Except for one old man. Upon the exchange of initial pleasantries he had introduced himself to me as Steve. However, his housemates call him ‘Blue’, borrowing the nickname from the old man in the movie “Oldschool”, whom he bears an uncanny resemblance to in appearance.
I, on the other hand, prefer a nickname more original, personal. I’ve always thought–because of the young age that my beard appeared—the Native Americans would christen me with the name Youngbeard. But Steve exemplifies the idea more than me. He’s young in thought–the only open minded, passive, thoughtful, and happy of the 3 ilk I’ve been drinking with. And, above all fitting attributes, he casually sports a thick white beard which swallows the majority of his face.
He is frequently seen stroking the hairs of his chin in contemplation before saying something like, “I just wanna say it’s nice to be eating with everyone this evening and that I am happy.” He surprised me with that observation yesterday.
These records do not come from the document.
-- ==== Sys2Proof/Certificates/Slice0/Obligations.lean ====
section
/-! DEFINITION. The statements for the provers. -/

open Sys2Proof Sys2Proof.Machine

/-! ### The step -/

/-- A step with a command at the front of the queue is that command's meaning on the state with the queue's rest. -/
def Obligations.StepRunsTheFrontCommand : Prop :=
  ∀ (c : Instr) (rest : List Instr) (s : State), s.pending = c :: rest → step s = exec c { s with pending := rest }

/-- The model's choice (log 1): with an empty queue the part takes the first event in flight, else the first due
expiry, else one microsecond passes. In it the upsets of the free value strike the entries they name, which no read
has looked at (log 12); the banks keep their roles, and the marks, generations, histories and records of the store
stand. -/
def Obligations.EmptyQueueGoesOn : Prop :=
  ∀ s : State, s.pending = [] →
    (∀ e es, s.issued = e :: es → step s = exec e s) ∧
    (s.issued = [] → ∀ c cs, dueCommands s = c :: cs → step s = exec c s) ∧
    (s.issued = [] → dueCommands s = [] →
      ∃ t, step s = .next t ∧ t.now = s.now + 1 ∧ t = { s with now := t.now, csu := t.csu, tbs := t.tbs } ∧
        t.csu = { s.csu with divider := if calendarCounts s then s.csu.divider + 1 else s.csu.divider } ∧
        t.tbs = { s.tbs with tables := t.tbs.tables } ∧
        (∀ x : TableId, table x t = { table x s with bankA := (table x t).bankA, bankB := (table x t).bankB }) ∧
        (TablesCanonical s → ∀ x b i,
          entryAt x b i t = struck x b i (Config.upsetsAt s.now) (entryAt x b i s)))

/-- The model's choice (log 9): without the main supply the part stands still, but for the supplies themselves, the
calendar on the backup supply and the level of the permissive input, which is recorded for the next start. A rollover
has no effect where no supply lets the calendar count. -/
def Obligations.UnpoweredPartStandsStill : Prop :=
  ∀ (c : Instr) (s : State), s.mainPresent = false →
    (c ≠ .powerOnRetentionKept → c ≠ .powerOnRetentionLost → c ≠ .mainSupplyLoss → c ≠ .backupSupplyLoss →
      c ≠ .dividerRollover → (∀ level, c ≠ .permissiveChange level) → exec c s = .next s) ∧
    (∀ level : Permissive, exec (.permissiveChange level) s = .next { s with permissivePin := level }) ∧
    (calendarCounts s = false → exec .dividerRollover s = .next s)

/-! ### Starts and supplies -/

/-- A warm reset, and a power-on with retention kept, keep the retained domain and give every block its reset values,
with what its end-of-reset reads bring; the plant comes up TRIPPED exactly when the trip latch is set, with full
ballast. The model's own choices in it: log 6 (the reference edge time, and the grant band before a GOOD BALANCE
read), 7, 8 (no event in flight survives a start), 10, 33 (the last GOOD reads of MIU are its own, and it has made
none), 35 (the class from an entry with present no). -/
def Obligations.StartsKeepTheRetainedDomain : Prop :=
  ∀ s : State,
    (s.mainPresent = true → RunsTo .warmReset s fun t =>
      KeepsRetained s t ∧ FreshlyStarted s t ∧ (TablesCanonical s → StartsFromTables s t)) ∧
    (s.retentionHeld = true → RunsTo .powerOnRetentionKept s fun t =>
      KeepsRetained s t ∧ FreshlyStarted s t ∧ (TablesCanonical s → StartsFromTables s t))
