/-! ### updCsu -/

@[simp] theorem updCsu_pending (f : Csu → Csu) (s : State) : (updCsu f s).pending = s.pending := rfl
@[simp] theorem updCsu_issued (f : Csu → Csu) (s : State) : (updCsu f s).issued = s.issued := rfl
@[simp] theorem updCsu_now (f : Csu → Csu) (s : State) : (updCsu f s).now = s.now := rfl
@[simp] theorem updCsu_mainPresent (f : Csu → Csu) (s : State) : (updCsu f s).mainPresent = s.mainPresent := rfl
@[simp] theorem updCsu_retentionHeld (f : Csu → Csu) (s : State) : (updCsu f s).retentionHeld = s.retentionHeld := rfl
@[simp] theorem updCsu_permissivePin (f : Csu → Csu) (s : State) : (updCsu f s).permissivePin = s.permissivePin := rfl
@[simp] theorem updCsu_rif (f : Csu → Csu) (s : State) : (updCsu f s).rif = s.rif := rfl
@[simp] theorem updCsu_miu (f : Csu → Csu) (s : State) : (updCsu f s).miu = s.miu := rfl
@[simp] theorem updCsu_frg (f : Csu → Csu) (s : State) : (updCsu f s).frg = s.frg := rfl
@[simp] theorem updCsu_tsu (f : Csu → Csu) (s : State) : (updCsu f s).tsu = s.tsu := rfl
@[simp] theorem updCsu_sbu (f : Csu → Csu) (s : State) : (updCsu f s).sbu = s.sbu := rfl
@[simp] theorem updCsu_sdu (f : Csu → Csu) (s : State) : (updCsu f s).sdu = s.sdu := rfl
@[simp] theorem updCsu_fcu (f : Csu → Csu) (s : State) : (updCsu f s).fcu = s.fcu := rfl
@[simp] theorem updCsu_eau (f : Csu → Csu) (s : State) : (updCsu f s).eau = s.eau := rfl
@[simp] theorem updCsu_csu (f : Csu → Csu) (s : State) : (updCsu f s).csu = f s.csu := rfl
@[simp] theorem updCsu_tbs (f : Csu → Csu) (s : State) : (updCsu f s).tbs = s.tbs := rfl
@[simp] theorem updCsu_mmb (f : Csu → Csu) (s : State) : (updCsu f s).mmb = s.mmb := rfl

/-! ### updMmb -/

@[simp] theorem updMmb_pending (f : Mmb → Mmb) (s : State) : (updMmb f s).pending = s.pending := rfl
@[simp] theorem updMmb_issued (f : Mmb → Mmb) (s : State) : (updMmb f s).issued = s.issued := rfl
@[simp] theorem updMmb_now (f : Mmb → Mmb) (s : State) : (updMmb f s).now = s.now := rfl
@[simp] theorem updMmb_mainPresent (f : Mmb → Mmb) (s : State) : (updMmb f s).mainPresent = s.mainPresent := rfl
@[simp] theorem updMmb_retentionHeld (f : Mmb → Mmb) (s : State) : (updMmb f s).retentionHeld = s.retentionHeld := rfl
@[simp] theorem updMmb_permissivePin (f : Mmb → Mmb) (s : State) : (updMmb f s).permissivePin = s.permissivePin := rfl
@[simp] theorem updMmb_rif (f : Mmb → Mmb) (s : State) : (updMmb f s).rif = s.rif := rfl
@[simp] theorem updMmb_miu (f : Mmb → Mmb) (s : State) : (updMmb f s).miu = s.miu := rfl
@[simp] theorem updMmb_frg (f : Mmb → Mmb) (s : State) : (updMmb f s).frg = s.frg := rfl
@[simp] theorem updMmb_tsu (f : Mmb → Mmb) (s : State) : (updMmb f s).tsu = s.tsu := rfl
@[simp] theorem updMmb_sbu (f : Mmb → Mmb) (s : State) : (updMmb f s).sbu = s.sbu := rfl
@[simp] theorem updMmb_sdu (f : Mmb → Mmb) (s : State) : (updMmb f s).sdu = s.sdu := rfl
@[simp] theorem updMmb_fcu (f : Mmb → Mmb) (s : State) : (updMmb f s).fcu = s.fcu := rfl
@[simp] theorem updMmb_eau (f : Mmb → Mmb) (s : State) : (updMmb f s).eau = s.eau := rfl
@[simp] theorem updMmb_csu (f : Mmb → Mmb) (s : State) : (updMmb f s).csu = s.csu := rfl
@[simp] theorem updMmb_tbs (f : Mmb → Mmb) (s : State) : (updMmb f s).tbs = s.tbs := rfl
@[simp] theorem updMmb_mmb (f : Mmb → Mmb) (s : State) : (updMmb f s).mmb = f s.mmb := rfl

/-! ### setGate -/

@[simp] theorem setGate_pending (g : Nat) (s : State) : (setGate g s).pending = s.pending := rfl
@[simp] theorem setGate_issued (g : Nat) (s : State) : (setGate g s).issued = s.issued := rfl
@[simp] theorem setGate_now (g : Nat) (s : State) : (setGate g s).now = s.now := rfl
@[simp] theorem setGate_mainPresent (g : Nat) (s : State) : (setGate g s).mainPresent = s.mainPresent := rfl
@[simp] theorem setGate_retentionHeld (g : Nat) (s : State) : (setGate g s).retentionHeld = s.retentionHeld := rfl
@[simp] theorem setGate_permissivePin (g : Nat) (s : State) : (setGate g s).permissivePin = s.permissivePin := rfl
@[simp] theorem setGate_rif (g : Nat) (s : State) : (setGate g s).rif = { s.rif with holding := { s.rif.holding with gateSetpoint := some g } } := rfl
@[simp] theorem setGate_miu (g : Nat) (s : State) : (setGate g s).miu = s.miu := rfl
@[simp] theorem setGate_frg (g : Nat) (s : State) : (setGate g s).frg = s.frg := rfl
@[simp] theorem setGate_tsu (g : Nat) (s : State) : (setGate g s).tsu = { s.tsu with gate := g } := rfl
@[simp] theorem setGate_sbu (g : Nat) (s : State) : (setGate g s).sbu = s.sbu := rfl
@[simp] theorem setGate_sdu (g : Nat) (s : State) : (setGate g s).sdu = s.sdu := rfl
@[simp] theorem setGate_fcu (g : Nat) (s : State) : (setGate g s).fcu = s.fcu := rfl
@[simp] theorem setGate_eau (g : Nat) (s : State) : (setGate g s).eau = s.eau := rfl
@[simp] theorem setGate_csu (g : Nat) (s : State) : (setGate g s).csu = s.csu := rfl
@[simp] theorem setGate_tbs (g : Nat) (s : State) : (setGate g s).tbs = s.tbs := rfl
@[simp] theorem setGate_mmb (g : Nat) (s : State) : (setGate g s).mmb = s.mmb := rfl
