-- ==== Sys2Proof/Tests/Slice0.lean ====
section
/-! SUPPORT. Tests: an ill-formed term for each well-formedness check, the manual's worked figures, single commands on
small states, and for each statement a state and operands that meet its hypotheses. -/

set_option maxRecDepth 40000

namespace Sys2Proof.Tests

open Sys2Proof Sys2Proof.Machine

/-! ### Helpers -/

/-- An image of the given data words. -/
def image (l : List Nat) : Image := Vec.ofFn fun i => BitVec.ofNat 32 (l.getD i.val 0)

/-- A state with a GOOD entry in the active bank of a table. -/
def withEntry (t : TableId) (i : Nat) (img : Image) (s : State) : State :=
  storeEntry t (table t s).active i (some (.good img .clean)) s

/-- A command runs to a next state that passes a check. -/
def runs (c : Instr) (s : State) (p : State → Bool) : Bool :=
  match exec c s with
  | .next t => p t
  | .fault _ => false
  | .refused _ => false

/-- A step answers a next state. -/
def goesOn (s : State) : Bool :=
  match step s with
  | .next _ => true
  | .fault _ => false
  | .refused _ => false

/-- The reset state in a plant mode. -/
def inMode (m : PlantMode) : State := { State.reset with tsu := { State.reset.tsu with mode := m } }

/-- The modes of the plant. -/
def modes : List PlantMode := [.standby, .starting, .run, .stopping, .tripped, .commission]

/-- RUN with the saw in a state. -/
def sawIn (x : SawState) : State :=
  { inMode .run with sdu := { State.reset.sdu with state := x, permissive := .closed } }

/-- The states of the saw. -/
def sawStates : List SawState := [.stopped, .queued, .star, .delta, .run, .rundown, .fault]

/-- RUN with a feeder in a state. -/
def feederIn (n : Feeder) (x : FeederState) : State :=
  setFeeder n { feeder n State.reset with state := x } (inMode .run)

/-- The states of a feeder. -/
def feederStates : List FeederState := [.off, .shed, .restoring, .closing, .on, .tripped, .locked]

/-- A fresh record of a value. -/
def fresh (kind : SampleKind) (inst v : Nat) : SetRecord :=
  { use := some (kind, inst)
    record := { QRecord.reset with
      value := some v, hold := 3, freq := if kind = .cyclePeriod then some (cycleFrequency v) else none } }

/-- A sample set of round 1 at 10 ms with the given records and a shaft state. -/
def setOf (l : List SetRecord) (x : QState) : SampleSet :=
  { round := 1, period := 10
    records := Vec.ofFn fun k => l.getD k.val { use := none, record := QRecord.reset }
    shaft := { started := true, refTime := 0, tt := some 25000, speed := some 600, fShaft := some 50000, state := x
               overdue := .stopped, loss := .stopped } }

/-- The entries of the manual's worked sequences, packed by hand from the field tables (R79, R78, R107, R83, R128). -/
def turbineImage : Image := image [0x0840A040, 0xE115E140, 0x140A2896, 0x57901900, 0x190B4000, 0x12C04B00]
def protectionImage : Image := image [0x02B202EE, 0x003C0000, 0x6B6C40B0, 0x9E203000, 0x1F400000, 0x00000040]
def sawImage : Image := image [0x91944300, 0x1F4144B0, 0x4B1C2000, 0x2EE09600, 0x3840FA00, 0x1F400000]
def balanceImage : Image := image [0x0FA04B00, 0x19020FA0, 0x285DC140, 0x0F03C0F0, 0x0F03C0F0, 0x0F03C000]
def feederImage : Image := image [0x83000640, 0x032007D0, 0x001E000A, 0x000003E8]
def cycleSlot : Image := image [0x41000000, 0x04000000, 0x00000003]

/-! ### Well-formed commands: an ill-formed term for each check -/

theorem test_wf_frame : (Instr.frameArrival [0xA6#8]).wellFormed = false := by decide
theorem test_wf_idle : (Instr.ringInIdle []).wellFormed = false := by decide
theorem test_wf_closure_round :
    (Instr.miuRoundClosure (.accepted (Vec.ofFn fun _ => emptySlot) .up 256 10)).wellFormed = false := by decide
theorem test_wf_closure_period :
    (Instr.tsuRoundClosure (.accepted (Vec.ofFn fun _ => emptySlot) .up 3 11)).wellFormed = false := by decide
theorem test_wf_set_age :
    (Instr.frgSampleSet (setOf [{ use := none, record := { QRecord.reset with age := 256, value := some 1 } }] .never)).wellFormed
      = false := by decide
theorem test_wf_set_hold :
    (Instr.eauSampleSet (setOf [{ use := none, record := { QRecord.reset with hold := 33 } }] .never)).wellFormed
      = false := by decide
theorem test_wf_mode_notice : (Instr.frgModeNotice .run .run).wellFormed = false := by decide
theorem test_wf_stamp :
    (Instr.frgMinuteEvent
      { year := 2025, month := 13, day := 1, hour := 0, minute := 0, weekday := .monday, valid := true }).wellFormed
      = false := by decide
theorem test_wf_capture : (Instr.tsuCapture { tt := 49, speed := 600, fShaft := 50000 }).wellFormed = false := by decide
theorem test_wf_update :
    (Instr.sbuBallastUpdate { round := 0, state := .hold, source := .none, freq := none, fSet := 50000, demand := 2, capacity := 1, floorHits := 0, ceilingHits := 0 }).wellFormed = false := by decide
theorem test_wf_report :
    (Instr.tsuSecondReport { sum := 0, count := 0, capacity := 160001, ceilingHits := 0 }).wellFormed = false := by decide
theorem test_wf_share : (Instr.shareBand 0 1001).wellFormed = false := by decide
theorem test_wf_claim : (Instr.sawClaimRequest 65536 0).wellFormed = false := by decide
theorem test_wf_class : (Instr.sawClass 8).wellFormed = false := by decide
theorem test_wf_metering : (Instr.eauMeteringReport 3200001 0).wellFormed = false := by decide
theorem test_wf_feeder : (Instr.feederClear 13).wellFormed = false := by decide
theorem test_wf_account : (Instr.accountReset 0).wellFormed = false := by decide
theorem test_wf_calendar : (Instr.calendarSet 2100 1 1 0 0 0).wellFormed = false := by decide
theorem test_wf_table : (Instr.swap 12 0).wellFormed = false := by decide
theorem test_wf_quantity : (Instr.readLiveQuantity 65 0).wellFormed = false := by decide
theorem test_wf_claim_entry : (Instr.readLiveClaimListEntry 13 0).wellFormed = false := by decide
theorem test_wf_damaged_entry : (Instr.readLiveDamagedListEntry 16 0).wellFormed = false := by decide
theorem test_wf_summary : (Instr.summaryRead 60 0).wellFormed = false := by decide
theorem test_wf_attention : (Instr.attentionClear 0x00200000#32).wellFormed = false := by decide
theorem test_wf_accepts : (Instr.calendarSet 2099 12 31 23 59 59).wellFormed = true := by decide

/-- No row of the table has bits, so no word spells a command. -/
theorem test_no_word_is_a_command : decodeTableWord 8 0xFF = none ∧
    State.reset.withFetchWord 8 0xFF = State.reset := by decide

/-! ### Reset (00_scope, Resets; R14, R37, R60, R106, R127, R162, R183) -/

theorem test_reset_is_a_power_on : powerOnLost State.reset = State.reset := by decide
theorem test_reset_latches_retain_lost : State.reset.mmb.latch = 3#21 := by decide

/-! ### The round frame -/

/-- R3: the nine ASCII bytes of "123456789" give 29B1. -/
theorem test_crc_of_the_check_string :
    crc16 [0x31#8, 0x32#8, 0x33#8, 0x34#8, 0x35#8, 0x36#8, 0x37#8, 0x38#8, 0x39#8] = 0x29B1#16 := by decide
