-- ==== Sys2Proof/Machine/State.lean ====
section
/-!
DEFINITION. The machine's state as plain data: every register, memory, queue and unit state the spec gives the module,
the commands waiting, the faults and refusals of a step, and the state after reset.
-/

namespace Sys2Proof.Machine

/-! ## Variants, locations, fences (chapters 00, 19) -/

/-- The three parts of R1; the fitted units follow from it (Table 00-1, Table 00-2). -/
inductive Part where
  | fjd2848
  | fjd2840
  | fjd2824
  deriving DecidableEq, Repr

/-- A location code without its DEVICE_ID field (Table 00-5): class, site index, die, region, engine, macro, position. -/
structure Loc where
  cls : Nat
  idx : Nat
  die : Nat
  region : Nat
  engine : Nat
  mac : Nat
  pos : Nat
  deriving DecidableEq, Repr

/-- What a fence takes out of service (Table 00-7, Table 19-3). -/
inductive FUnit where
  | kernel (f k : Nat)
  | engine (l : Loc)
  | frond (f : Nat)
  | tower (t : Nat)
  | channel (c : Nat)
  | port (l : Loc)
  | modul
  deriving DecidableEq, Repr

/-- A fault record (Table 19-1). `held`: still held for coalescing (R597). -/
structure FaultRec where
  timestamp : Nat
  location : W64
  reason : Nat
  fence : Nat
  severity : Nat
  injected : Bool
  widened : Bool
  inside : Bool
  early : Bool
  count : Nat
  seq : Nat
  ctx : Option (Nat × Nat)
  held : Bool
  deriving DecidableEq, Repr

/-- A retained block of ledger section 0x10 (R608): the start count of its header and its records, newest first. -/
structure RetBlock where
  start : Nat
  recs : List FaultRec
  deriving DecidableEq, Repr

/-- The fault log, fences, fault-ring and retention state (chapter 19). -/
structure FltState where
  /-- the latest 16,384 records, newest first (R604) -/
  log : List FaultRec
  /-- SEQ of the next record (R598) -/
  seqNext : Nat
  /-- records of the keep die before First light, newest first, at most 256 (R604) -/
  early : List FaultRec
  /-- records beyond 256, counted for the stage report's NDROP -/
  earlyDrop : Nat
  /-- units out of service by a fence (R599) -/
  fences : List FUnit
  /-- SEQ of each record an array or DMA command raised, with the command's TAG, newest first (Table 03-3, Table 04-7) -/
  cmdTags : List (Nat × Nat)
  /-- SEQ_NEXT at the last FLT_RING_CTL.EN 0→1 (R606) -/
  ringFrom : Nat
  /-- clock of the last fault-ring interrupt, and whether one is due (R607) -/
  ringIrqAt : Option Nat
  ringIrqDue : Bool
  /-- retained blocks by KEY, the open block, and the commits made in the present second (R608) -/
  blocks : Sp RetBlock
  openBlock : Option Nat
  lastBlock : Nat
  retSecond : Nat
  retCommits : Nat
  /-- consecutive sampled rounds above or below, counted in FLT_PACE_f.RUN_MS; Fronds in Run for the whole round -/
  runWhole : List Nat
  deriving DecidableEq, Repr

/-! ## The ledger (chapter 18) -/

/-- What one record of a commit writes: section, key, DELETE and payload (words as the owning chapter lays them out)
with the payload's length in bytes. -/
structure LWrite where
  section_ : Nat
  key : Nat
  delete : Bool
  payload : List Nat
  len : Nat
  deriving DecidableEq, Repr

/-- A copy of a ledger record in one half (Table 18-2); `crcOk`, `macOk`: the checks R579 makes. -/
structure LCopy where
  w : LWrite
  seq : Nat
  txn : Nat
  sealed : Bool
  crcOk : Bool
  macOk : Bool
  deriving DecidableEq, Repr

/-- Who waits for a commit: nobody, the sequence that holds a session slot (R370, R382, R383), a tenant erase (R474), an LMS
reservation (R468), an owner message (R477), a class of an update (R628), a failed start (R554), the count of starts (R666). -/
inductive LWho where
  | nobody
  | slot (x : Nat)
  | erase (r i : Nat)
  | lms
  | owner
  | fw (c : Nat)
  | boot
  | starts
  deriving DecidableEq, Repr

/-- A commit: what it writes and who waits for it. -/
structure LReq where
  ws : List LWrite
  who : LWho
  deriving DecidableEq, Repr

/-- The ledger and the store controller (R568–R579). -/
structure LdgState where
  /-- copies in half A and half B, newest first -/
  halfA : List LCopy
  halfB : List LCopy
  okA : Bool
  okB : Bool
  /-- SEQ of the last record committed -/
  seq : Nat
  /-- commits accepted and waiting, oldest first; each is one record or one transaction (R573, R574) -/
  queue : List LReq
  mounted : Bool
  /-- count of starts since manufacture (R666) -/
  starts : Nat
  poolPages : Nat
  /-- bytes in use and bytes ever written in each half (R575, R583) -/
  usedA : Nat
  usedB : Nat
  writtenA : Nat
  writtenB : Nat
  /-- kinds of Table 18-5 whose reserve-at-zero record was raised, as (bit, instance) (R587) -/
  zeroSaid : List (Nat × Nat)
  /-- pages corrected in the last daily pass (region, page) (R584) -/
  correctedPages : List (Nat × Nat)
  /-- lasers by engine·32 + lane: 0 in service, 1 worn and awaiting replacement, 2 retired, 3 failed with no spare -/
  lasers : Sp Nat
  /-- spares used, by engine·4 + spare wavelength (Table 18-6) -/
  sparesUsed : Sp Nat
  /-- clock at which a worn laser's 24 h end, by engine·32 + lane (R590) -/
  wornDue : Sp Nat
  /-- wear of section 0x06: rounds in service at 0, rounds of zone z in temperature band b at 16 + 4·z + b; latest bias of each laser in per cent
  of its start of life, by engine·32 + lane (Table 18-3, R589) -/
  wear : Sp Nat
  bias : Sp Nat
  /-- clocks of the last hourly commit and of the last daily pass (R584, R589) -/
  hourAt : Nat
  dailyAt : Option Nat
  deriving DecidableEq, Repr

/-! ## Memories (chapters 03–08, 10) -/

/-- The addressed memories, each a canonical list of address and byte pairs, with the errors their checkers would find. -/
structure MemState where
  /-- DRAM as the channels store it: key channel·2^32 + channel address (R256) -/
  dram : List Host.Cell
  /-- symbols in error of a stored sector, as (symbol, mask), by channel·2^27 + sector (R266) -/
  dramBad : Sp (List (Nat × Nat))
  /-- the metadata byte of a stored sector, three copies of the poison flag (R266) -/
  dramMeta : Sp Nat
  /-- the Thallus dies, by scratchpad window offset (R185) -/
  thl : List Host.Cell
  /-- flipped bits of a stored 13-bit codeword, by window offset (R190) -/
  thlBad : Sp Nat
  /-- the local stores, by Frond·2^24 + offset (R100) -/
  ls : List Host.Cell
  /-- flipped bits of a stored 39-bit word, by Frond·2^22 + word (R103) -/
  lsBad : Sp Nat
  /-- host memory, by host address (R310, R311) -/
  host : List Host.Cell
  /-- stored errors that the flip mask made, as (memory, key): 0 local store word, 1 Thallus byte, 2 DRAM sector,
  3 accumulator, 4 register, 5 feeder memory, 6 store buffer, 7 sorus, 8 cached byte, 9 tag entry (R610) -/
  injected : List (Nat × Nat)
  deriving DecidableEq, Repr

/-! ## Matrix arrays (chapter 03) -/

/-- A stationary set of an array (R62, R63): cells by row·128 + column, scales by column·16 + group. -/
structure StatSet where
  fmt : Nat
  depth : Nat
  sparse : Bool
  /-- block scales are present (R71) -/
  scaled : Bool
  square : Bool
  /-- columns' 16-bit registers, 0 where not listed -/
  cells : Sp Nat
  /-- E8M0 scale registers, 0x7F where not listed -/
  scales : Sp Nat
  deriving DecidableEq, Repr

/-- A queued array command (R73) with the kernel slot that placed it; phase 0 waiting, 1 marker held (R68), 2 running, 3 a drain
whose destination cannot accept writes (R88). `desc`: the words of its tensor descriptor, read as the command started. -/
structure ArrCmd where
  w0 : W64
  w1 : W64
  w2 : W64
  w3 : W64
  kslot : Nat
  phase : Nat
  desc : List Nat
  deriving DecidableEq, Repr

/-- One matrix array with its feeders and drain. -/
structure Arr where
  queue : List ArrCmd
  active : Option StatSet
  shadow : Option StatSet
  /-- the shadow set is complete (R67) -/
  shadowDone : Bool
  /-- accumulator memory, by entry·128 + column (R83) -/
  acc : Sp W32
  /-- flipped bits of an accumulator codeword -/
  accBad : Sp Nat
  /-- feeder-memory slot states: 0 empty, 1 VQ2, 2 VQ3 head, 3 VQ3 body (R80) -/
  slots : Sp Nat
  fmem : Sp Byte
  fmemBad : Sp Nat
  /-- corrected errors of accumulator values, counted (R86) -/
  accCorr : Nat
  /-- macro awaiting its pattern test: an accumulator block, or 16 and a band of cell rows (R86, R93, 0x0107) -/
  test : Option Nat
  /-- kernel slot that owns the array (R170) -/
  owner : Option Nat
  /-- tenant of the last owning kernel whose contents remain (R91) -/
  lastTenant : Option Nat
  /-- the feeder sequencer runs a verified image (R95) -/
  seqUp : Bool
  /-- TAG of the command last completed (Table 03-3) -/
  doneTag : Option Nat
  deriving DecidableEq, Repr

/-! ## Fronds (chapters 04, 05, 09, 12) -/

/-- Who a kernel reports to (R170, R172, R285). -/
inductive Issuer where
  /-- a LAUNCH descriptor: ring and index -/
  | ring (r i : Nat)
  /-- entry e of session step h -/
  | step (h e : Nat)
  deriving DecidableEq, Repr

/-- A launch record's four words (Table 05-5) and its issuer. -/
structure Launch where
  w0 : W64
  w1 : W64
  w2 : W64
  w3 : W64
  issuer : Issuer
  /-- handle of the image ENTRY lies in (R350, R351) -/
  image : Nat
  deriving DecidableEq, Repr

/-- A store-buffer entry: line address, bytes by offset, the kernel that opened it, flipped bits of its codewords, and which of the 64
entries it is (R109, R136). -/
structure SbEntry where
  line : Nat
  bytes : Sp Byte
  kslot : Nat
  bad : Nat
  slot : Nat
  deriving DecidableEq, Repr

/-- A data cache line: physical line address and its 128 bytes (R108). -/
structure DLine where
  line : Nat
  data : List Byte
  deriving DecidableEq, Repr

/-- A TLB entry: a leaf (R123). -/
structure TlbE where
  asid : Nat
  vpage : Nat
  /-- 16 for a 64 KiB page, 21 for a 2 MiB page -/
  bits : Nat
  pte : W64
  deriving DecidableEq, Repr

/-- A walk-cache entry: the table the walk reads at `level` for a prefix of the virtual address (R123). -/
structure WalkE where
  asid : Nat
  level : Nat
  vprefix : Nat
  table : Nat
  deriving DecidableEq, Repr

/-- A cached address-space entry (R117, R123). -/
structure AspE where
  asid : Nat
  root : Nat
  tenant : Nat
  deriving DecidableEq, Repr

/-- A local store access held through a sleep entry or wake (R134). -/
structure HeldAcc where
  agent : Agent
  addr : Nat
  write : Bool
  bytes : List Byte
  deriving DecidableEq, Repr

/-- A DMA command with its place: kernel slot or ring descriptor, address space and tenant (R127, R128, R341). -/
structure DmaCmd where
  w0 : W64
  w1 : W64
  w2 : W64
  w3 : W64
  /-- kernel slot, or ring and index -/
  src : Agent
  asid : Nat
  tenant : Nat
  srcHost : Bool
  dstHost : Bool
  /-- posted reduction: operation and element type (R240) -/
  red : Option (Nat × Nat)
  /-- 0 waiting, 1 performed and not yet completed, 2 failed -/
  phase : Nat
  deriving DecidableEq, Repr

/-- A DMA channel (R127–R130); `doneTag`: TAG of the command last completed (Table 04-7). -/
structure Dma where
  queue : List DmaCmd
  doneTag : Option Nat
  deriving DecidableEq, Repr

/-- A thread's entry on the sorus watch list of its Frond (chapter 12): group, thread, sorus, threshold. -/
structure WatchE where
  g : Nat
  t : Nat
  sorus : Nat
  thr : Nat
  /-- a value sent by the hub met the threshold (R400) -/
  sat : Bool
  deriving DecidableEq, Repr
I met Youngbeard at my job and eventually was invited over to his room in a pre-revolutionary war building which was redone and sectioned off for weekly rent without a lease. He drew my attention easily because of his beard’s glory; a beard demands respect. His voice is particularly peculiar—a gently low tone saturated in a synesthetic white static sliding rasp, like a lost radio wave of a kid, far away, telling make-believes before going to bed. The top and bottom rows of his teeth are lonely and the lack thereof seems to unintentionally fragment his voice’s wind. Verbal articulation is whittled then sent on it’s way. Whistles attached to words.
He’s easy to humor and a breeze to talk with. A trove of stories, making me the grandchild overeagerly leaning in, trying to absorb it all. Stories about magic crystals that I ought to set out and search for or how no one should be frightened of the ghosts haunting his room.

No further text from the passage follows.